== INPUT ==
/-- R106 and R143: AL tells OS that EVAC is active, and OS takes it within AL's event. A notice that EVAC is inactive
and waits still, from an ALARM_RESET just before (R123), is older and gives way to it: its effect would be undone.
DESIGN CHOICE, unsafe: notes/assumptions/7.md. -/
def State.tellEvac (s : State) : State :=
  State.setEvac true { s with notices := s.notices.filter fun i => decide (i ≠ .evacNotice false) }

/-- R115: entry into EVACUATE, in the order of its nine steps; the Override Selector and the Curtain Controller
take their notices within it (R106). DESIGN CHOICE, unsafe: notes/assumptions/21.md. -/
def State.evacuate (c : StageChange) (s : State) : State :=
  let was := s.al.stage
  let s1 := (s.setStage .evacuate).stageReport was c s.listTriggers
  let s2 := (if was = .silenced then s1 else s1.tellEvac).notify (.evacuationMessageStart s.tab.params.message)
  let s3 := s2.notifyIf (was = .alert) .staffCallStop
  let s4 := (if was = .quiet then s3.stageLeftQuiet else s3).notify .evacuatedNotice
  (s4.notifyIf s.listTriggers .fireTrigger).notify .stageChangeNotice

/-- R105: seconds of a stored parameter as ticks. -/
def secondsTicks (n : Nat) : Clock := BitVec.ofNat 32 (n * 100)

/-- R109: entry into ALERT for a first entry naming a zone. -/
def State.enterAlert (c : StageChange) (zone : Nat) (s : State) : State :=
  let s0 := s.setStage .alert
  let s1 := { s0 with al := { s0.al with ackDue := some (s.clock + secondsTicks s.tab.params.tAck) } }
  let s2 := (s1.stageReport .quiet c false).stageLeftQuiet
  ((s2.notify (.staffCallStart zone ((s.tab.zone? zone).map ZoneBody.staffMessage))).notify .alertNotice).notify
    .stageChangeNotice

/-- R101: a new entry, already appended, is handed to the stage logic (R108, R113, R116, R117). -/
def State.takeEntry (e : AlarmEntry) (station : Station) (s : State) : State :=
  let change := fun c => { cause := c, station, entry := some (s.al.list.length, e.origin), gate := none : StageChange }
  match s.al.stage with
  | .quiet => if e.staged then s.enterAlert (change .firstEntry) e.zone else s.evacuate (change .firstEntry)
  | .alert => s.evacuate (change .furtherEntry)
  | .investigate => s.evacuate (change .furtherEntry)
  | .silenced => s.evacuate (change .furtherEntry)
  | .evacuate => s.notifyIf (s.tab.zoneTrigger e.zone) .fireTrigger

/-- R97: an entry joins the list at its newest end. -/
def State.appendEntry (e : AlarmEntry) (s : State) : State :=
  { s with al := { s.al with list := s.al.list ++ [e] } }

/-- R100: the staging decision for a line-origin entry. -/
def State.stagedNow (b : LineBody) (s : State) : Bool :=
  decide (b.kind = .detector) && s.tab.zoneStaged b.zone && s.perf.phase.audience && s.al.list.isEmpty &&
    s.al.knockEnd.isNone

/-- R98: the entry that a line adds. -/
def State.lineAlarm (n : Fin 32) (b : LineBody) (s : State) : AlarmEntry :=
  { origin := .line n.val, zone := b.zone, time := s.clock, staged := s.stagedNow b }

/-- R88 and R98: what a line does when a class is taken. -/
def State.takeClass (n : Fin 32) (b : LineBody) (band : Band) (s : State) : State :=
  let was := s.al.lines[n].state
  let s1 := s.setLine n { s.al.lines[n] with present := some band, state := was.after band }
  if was.after band = was then s1
  else if was.after band = .alarm then
    let e := s.lineAlarm n b
    ((s1.appendEntry e).lineReport n was .classTaken).takeEntry e 0
  else s1.lineReport n was .classTaken

/-- R86, R87 and R89: a sample of a line. -/
def State.sampleLine (n : Fin 32) (code : Byte) (s : State) : State :=
  let s1 := s.setLine n { s.al.lines[n] with last := some code }
  match s.lineEntry n with
  | none => s1
  | some (_, b) =>
    if s.al.lines[n].state = .isolated then s1
    else
      let r := s1.al.lines[n].debounce (bandOf code)
      if r.takes then (s1.setLine n r).takeClass n b (bandOf code) else s1.setLine n r

/-- LINE_SAMPLE (R87). -/
def execLineSample (line : Fin 32) (code : Byte) (s : State) : Out := event (State.sampleLine line code) s

/-! ## Changes of the tables -/

/-- R89: a line loses its last governing entry. -/
def State.entryLost (n : Fin 32) (s : State) : State :=
  let r := s.al.lines[n]
  match r.state with
  | .normal => s.setLine n r.restart
  | .alarm => s.setLine n r.restart
  | .isolated => s
  | .opened => (s.setLine n { r.restart with state := .normal }).lineReport n .opened .entryRemoved
  | .short => (s.setLine n { r.restart with state := .normal }).lineReport n .short .entryRemoved

/-- R89: one line at a change of the tables from `old`. -/
def State.lineTables (old : Tables) (s : State) (n : Fin 32) : State :=
  match (old.lineEntry n.val).isSome, (s.tab.lineEntry n.val).isSome with
  | true, false => s.entryLost n
  | false, true => s.setLine n s.al.lines[n].restart
  | _, _ => s

/-- R116: a standing entry's zone has the curtain trigger and did not have it before. -/
def State.gainsTrigger (old : Tables) (s : State) : Bool :=
  s.al.list.any fun e => s.tab.zoneTrigger e.zone && !old.zoneTrigger e.zone

/-- R89 and R116: AL takes a change of the tables from `old`. -/
def State.alarmTables (old : Tables) (s : State) : State :=
  ((List.finRange 32).foldl (State.lineTables old) s).notifyIf (s.al.stage.clearing && s.gainsTrigger old) .fireTrigger

/-! ## Isolation -/

/-- The LINE body of the present entry at a house index. -/
def Tables.lineAt (t : Tables) (i : Nat) : Option LineBody :=
  match t.bodyAt i with
  | some (.line b) => some b
  | _ => none

/-- A line number as the index of a line record. -/
def LineBody.index (b : LineBody) : Fin 32 := Fin.ofNat 32 b.line

/-- R92: the end of an isolation of a number of minutes; none for an indefinite one. -/
def isolationEnd (now : Clock) (minutes : Nat) : Option Clock :=
  if minutes = 0 then none else some (now + BitVec.ofNat 32 (min 30 minutes * 6000))

/-- R92 and R93: the isolation record that ISOLATE sets. -/
def State.isolation (s : State) (minutes : Nat) (st : Station) : Isolation :=
  { kind := if minutes = 0 then .indefinite else .timed, start := s.clock, stop := isolationEnd s.clock minutes,
    station := st }

/-- R93: what an ISOLATE that is taken does. -/
def State.isolate (n : Fin 32) (x : Isolation) (s : State) : State :=
  let r := s.al.lines[n]
  if r.state = .isolated then s.setLine n { r with isolation := some x }
  else (s.setLine n { r.restart with state := .isolated, isolation := some x }).lineReport n r.state .isolate

/-- R92: the governing entry of the line is effect-isolatable. -/
def State.isolatable (s : State) (n : Fin 32) : Bool := ((s.lineEntry n).map fun e => e.2.effectIsolatable).getD false

/-- R92: ISOLATE after the access check. DESIGN CHOICE, unsafe: notes/assumptions/17.md. -/
def askIsolate (h : Hdr) (line : Half) (minutes : Byte) : Handler :=
  withObject h.station line (.house .line) fun x s =>
    match s.tab.lineAt x.index.val with
    | none => (s, .ok [])
    | some b =>
      (need (fun s => s.al.lines[b.index].state ≠ .alarm) .eStage <|
        need (fun s => minutes ≠ 0 || !s.perf.phase.audience) .ePhase <|
        need (fun s => minutes = 0 || !s.perf.phase.audience || s.isolatable b.index) .eParam fun s =>
          (s.isolate b.index (s.isolation minutes.toNat h.station),
            .ok (be1 b.line ++ be1 (s.isolation minutes.toNat h.station).kind.ctorIdx ++
              optional 4 clockBytes (isolationEnd s.clock minutes.toNat)))) s

/-- ISOLATE (R92, R93). -/
def execIsolate (h : Hdr) (line : Half) (minutes : Byte) (s : State) : Out :=
  arrive (.isolate h line minutes) h (fun _ => askIsolate h line minutes) s

/-- R94 and R95: the isolation is removed and the line returns to NORMAL. -/
def State.endIsolation (n : Fin 32) (s : State) : State :=
  s.setLine n { s.al.lines[n].restart with state := .normal, isolation := none }

/-- R94: DEISOLATE after the access check. -/
def askDeisolate (h : Hdr) (line : Half) : Handler :=
  withObject h.station line (.house .line) fun x s =>
    match s.tab.lineAt x.index.val with
    | none => (s, .ok [])
    | some b =>
      (need (fun s => s.al.lines[b.index].state = .isolated) .eNothing fun s =>
        ((s.endIsolation b.index).lineReport b.index .isolated .deisolate, .ok [])) s

/-- DEISOLATE (R94). -/
def execDeisolate (h : Hdr) (line : Half) (s : State) : Out :=
  arrive (.deisolate h line) h (fun _ => askDeisolate h line) s
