/-- R67, R119, R139 and R205: a group inhibit is set and cleared, with its owner's effect, its INHIBIT report and
those that its owner produces; the dimmer lines stay held on when LIGHTING is cleared. R13 and R202: both requests are
refused above level 0, and with E_BUSY while the image is written or reloaded. Rests on the model's choices of
notes/assumptions/7.md, notes/assumptions/9.md, notes/assumptions/25.md. -/
def Obligations.GroupsAreInhibited : Prop :=
  ∀ (s : State) (h : Hdr), s.ready →
    let refused := fun (b : Byte) (x : Status) (data : List Byte) =>
      exec (.inhibitGroup h b) s = .next ((s.unpaired h.station).replied h 0x66#8 x data) ∧
      exec (.clearInhibit h b) s = .next ((s.unpaired h.station).replied h 0x67#8 x data)
    (∀ b : Byte, 3 < b.toNat → refused b .eParam []) ∧
    ∀ g : Group,
      let b := BitVec.ofNat 8 g.ctorIdx
      (s.stationPresent h.station = true → 0 < (s.cpl h.station).val → refused b .eAccess [6, 0, 0, 0, 0, 0]) ∧
      (s.admits h.station 0 → s.im.busy = true → refused b .eBusy []) ∧
      (s.admits h.station 0 → s.im.busy = false →
      (s.perf.phase ≠ .dark →
        exec (.inhibitGroup h b) s = .next ((s.unpaired h.station).replied h 0x66#8 .ePhase [])) ∧
      (s.perf.phase = .dark → s.im.inhibit.has g = true →
        exec (.inhibitGroup h b) s = .next ((s.unpaired h.station).replied h 0x66#8 .ok [])) ∧
      (s.perf.phase = .dark → s.im.inhibit.has g = false →
        let rest := s.cc.state.moving = false ∧ s.cc.state ≠ .held
        let short := fun m : Movement =>
          if s.cc.state = .lowering ∧ m.record.kind.fireClass = true ∧ m.record.faults ≠ [] then MoveOutcome.fault
          else .aborted
        let shown : Report := .inhibit g true h.station (s.im.inhibit.put g true)
        ∃ t, exec (.inhibitGroup h b) s = .next t ∧ t.im = { s.im with inhibit := s.im.inhibit.put g true } ∧
          (∀ k, (s.im.inhibit.put g true).has k = (decide (k = g) || s.im.inhibit.has k)) ∧
          (g = .drive → t.cc.state.moving = false ∧ t.cc.state ≠ .held ∧
            (rest → t.cc = s.cc ∧ t.notices = s.notices) ∧
            ∀ m, ¬rest → s.cc.move = some m →
              t.cc = { s.cc with
                state := .parked, reason := none, move := none, heldExpiry := none
                log := appendLog s.cc.log { m.record with stop := some s.clock, outcome := some (short m) } } ∧
              t.notices = s.notices ++
                [.movementNotice m.record.kind (short m) m.record.held m.record.duration m.params.tLimit] ∧
              s.produces t [shown, .movement { m.record with stop := some s.clock, outcome := some (short m) },
                t.curtainShown s.cc.state .inhibit]) ∧
          (¬(g = .drive ∧ ¬rest) → s.produces t [shown]) ∧
          (g = .lighting → t.le.forced = true ∧ ∀ n, t.dimmerOn n = true) ∧
          (g = .audio → ∀ n, t.circuitCarries n = .nothing) ∧
          (g = .sounders → ∀ n, t.sounderOn n = false) ∧
          (g ≠ .drive → t.cc = s.cc ∧ t.notices = s.notices) ∧ (g ≠ .sounders → t.al = s.al) ∧
          (g ≠ .lighting → t.le = s.le) ∧ t.answers h 0x66#8 .ok [] ∧
          t = { s with cc := t.cc, al := { s.al with sounders := t.al.sounders }
                       le := { s.le with forced := t.le.forced }, im := t.im, notices := t.notices
                       paired := s.paired.set h.station none, dl := s.dl.sent t.dl }) ∧
      (s.im.inhibit.has g = false →
        exec (.clearInhibit h b) s = .next ((s.unpaired h.station).replied h 0x67#8 .eNothing [])) ∧
      (s.im.inhibit.has g = true →
        ∃ t, exec (.clearInhibit h b) s = .next t ∧ t.im = { s.im with inhibit := s.im.inhibit.put g false } ∧
          (∀ k, (s.im.inhibit.put g false).has k = (decide (k ≠ g) && s.im.inhibit.has k)) ∧
          (g = .sounders → t.al.sounders = decide (s.al.stage = .evacuate)) ∧
          (g ≠ .sounders → t.al = s.al) ∧ t.answers h 0x67#8 .ok [] ∧
          (g = .lighting → s.le.forced = true → ∀ n, t.dimmerOn n = true) ∧
          s.produces t [.inhibit g false h.station (s.im.inhibit.put g false)] ∧
          t = { s with al := { s.al with sounders := t.al.sounders }, im := t.im
                       paired := s.paired.set h.station none, dl := s.dl.sent t.dl }))

/-! ## Rules of the whole machine -/

/-- R118: the four sounder outputs are driven together, off from the start of reset, and on exactly while the stage is
EVACUATE and the sounder group is not inhibited: every command keeps that, and every STAGE report shows the outputs as
they stand after it. R60: a set fire lock keeps its cause, and only RELEASE_LOCK, the return to QUIET and a reset
clear it. R106, R113 to R117 and R120: EVACUATE is left by SILENCE and ALARM_RESET alone, and QUIET is reached by
ALARM_RESET and a reset alone. R28: the phase changes by the phase requests alone, along the arrows of its table; a
reset returns it to DARK. A request comes of itself or is taken from the head of the receive buffer (R184). -/
def Obligations.ProtectionsAreLeftByRequest : Prop :=
  (∀ (s : State) (k j : Fin 4), s.sounderOn k = s.sounderOn j ∧ (s.inReset = true → s.sounderOn k = false) ∧
     (s.inReset = false → s.sounderOn k = s.al.sounders)) ∧
  State.reset.sounderLaw ∧ State.reset.inReset = true ∧
  (∀ (s t : State) (i : Instr), s.sounderLaw → exec i s = .next t →
     t.sounderLaw ∧
     ∀ q ∈ t.dl.reports, q ∉ s.dl.reports → ∀ r, q.report = .stage r →
       r.stage = t.al.stage ∧ r.sounders = t.al.sounders) ∧
  (∀ (s t : State) (i : Instr) (c : LockCause), i.wellFormed = true → s.cc.lock = some c → exec i s = .next t →
     t.cc.lock = some c ∨
     (t.cc.lock = none ∧
       ((∃ h, s.handles i (.releaseLock h)) ∨ i = .alarmQuiet ∨ i = .powerOnReset ∨ i = .restartReset))) ∧
  (∀ (s t : State) (i : Instr), i.wellFormed = true → exec i s = .next t →
     (s.al.stage = .evacuate → t.al.stage = .evacuate ∨
       (t.al.stage = .silenced ∧ ∃ h, s.handles i (.silence h)) ∨ t.al.stage = .quiet) ∧
     (s.al.stage ≠ .quiet → t.al.stage = .quiet →
       (∃ h, s.handles i (.alarmReset h)) ∨ i = .powerOnReset ∨ i = .restartReset)) ∧
  (∀ (s t : State) (i : Instr), i.wellFormed = true → exec i s = .next t →
     t.perf.phase = s.perf.phase ∨
     ((i = .powerOnReset ∨ i = .restartReset) ∧ t.perf.phase = .dark) ∨
     ∃ h, (s.handles i (.prepare h) ∧ s.perf.phase = .dark ∧ t.perf.phase = .prepare) ∨
       (s.handles i (.openHouse h) ∧ s.perf.phase = .prepare ∧ t.perf.phase = .houseOpen ∧ s.al.stage = .quiet) ∨
       (s.handles i (.beginAct h) ∧ (s.perf.phase = .houseOpen ∨ s.perf.phase = .interval) ∧
         t.perf.phase = .act ∧ s.al.stage = .quiet) ∨
       ((∃ m x, s.handles i (.beginInterval h m x)) ∧ s.perf.phase = .act ∧ t.perf.phase = .interval ∧
         s.al.stage = .quiet) ∨
       (s.handles i (.closeHouse h) ∧
         (s.perf.phase = .houseOpen ∨ s.perf.phase = .act ∨ s.perf.phase = .interval) ∧ t.perf.phase = .showDown) ∨
       (s.handles i (.goDark h) ∧ (s.perf.phase = .showDown ∨ s.perf.phase = .prepare) ∧ t.perf.phase = .dark ∧
         s.al.stage = .quiet))

/-! ## Laws that every step keeps -/

/-- R44, R52, R53, R60, R65 and R67: every step keeps the law of the raise: no raise and no permit with the lock set
or outside QUIET, and no raise with the drive inhibited. R46 to R50 and R57: every step keeps the law of the curtain
states and their records. Rests on the model's choices of notes/assumptions/3.md. -/
def Obligations.StepKeepsCurtainLaws : Prop :=
  (∀ s t : State, s.raiseLaw → step s = .next t → t.raiseLaw) ∧
  (∀ s t : State, s.curtainLaw → step s = .next t → t.curtainLaw)

/-- R104, R106 and R118: every step keeps the law of the stage record. R86, R97, R98 and R99: every step keeps the law
of the alarm list, which holds at most 48 entries. Rests on the model's choices of notes/assumptions/3.md. -/
def Obligations.StepKeepsAlarmLaws : Prop :=
  (∀ s t : State, s.stageLaw → step s = .next t → t.stageLaw) ∧
  ((∀ s t : State, s.listLaw → step s = .next t → t.listLaw) ∧ ∀ s : State, s.listLaw → s.al.list.length ≤ 48)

== WHAT THE TASK ASKS ==
Reproduce the entries exactly, starting at their first line and stopping after the line with "def State.tellEvac (s".

== FINISHED EXERCISE ==
/-- R106 and R143: AL tells OS that EVAC is active, and OS takes it within AL's event. A notice that EVAC is inactive
and waits still, from an ALARM_RESET just before (R123), is older and gives way to it: its effect would be undone.
DESIGN CHOICE, unsafe: notes/assumptions/7.md. -/
def State.tellEvac (s : State) : State :=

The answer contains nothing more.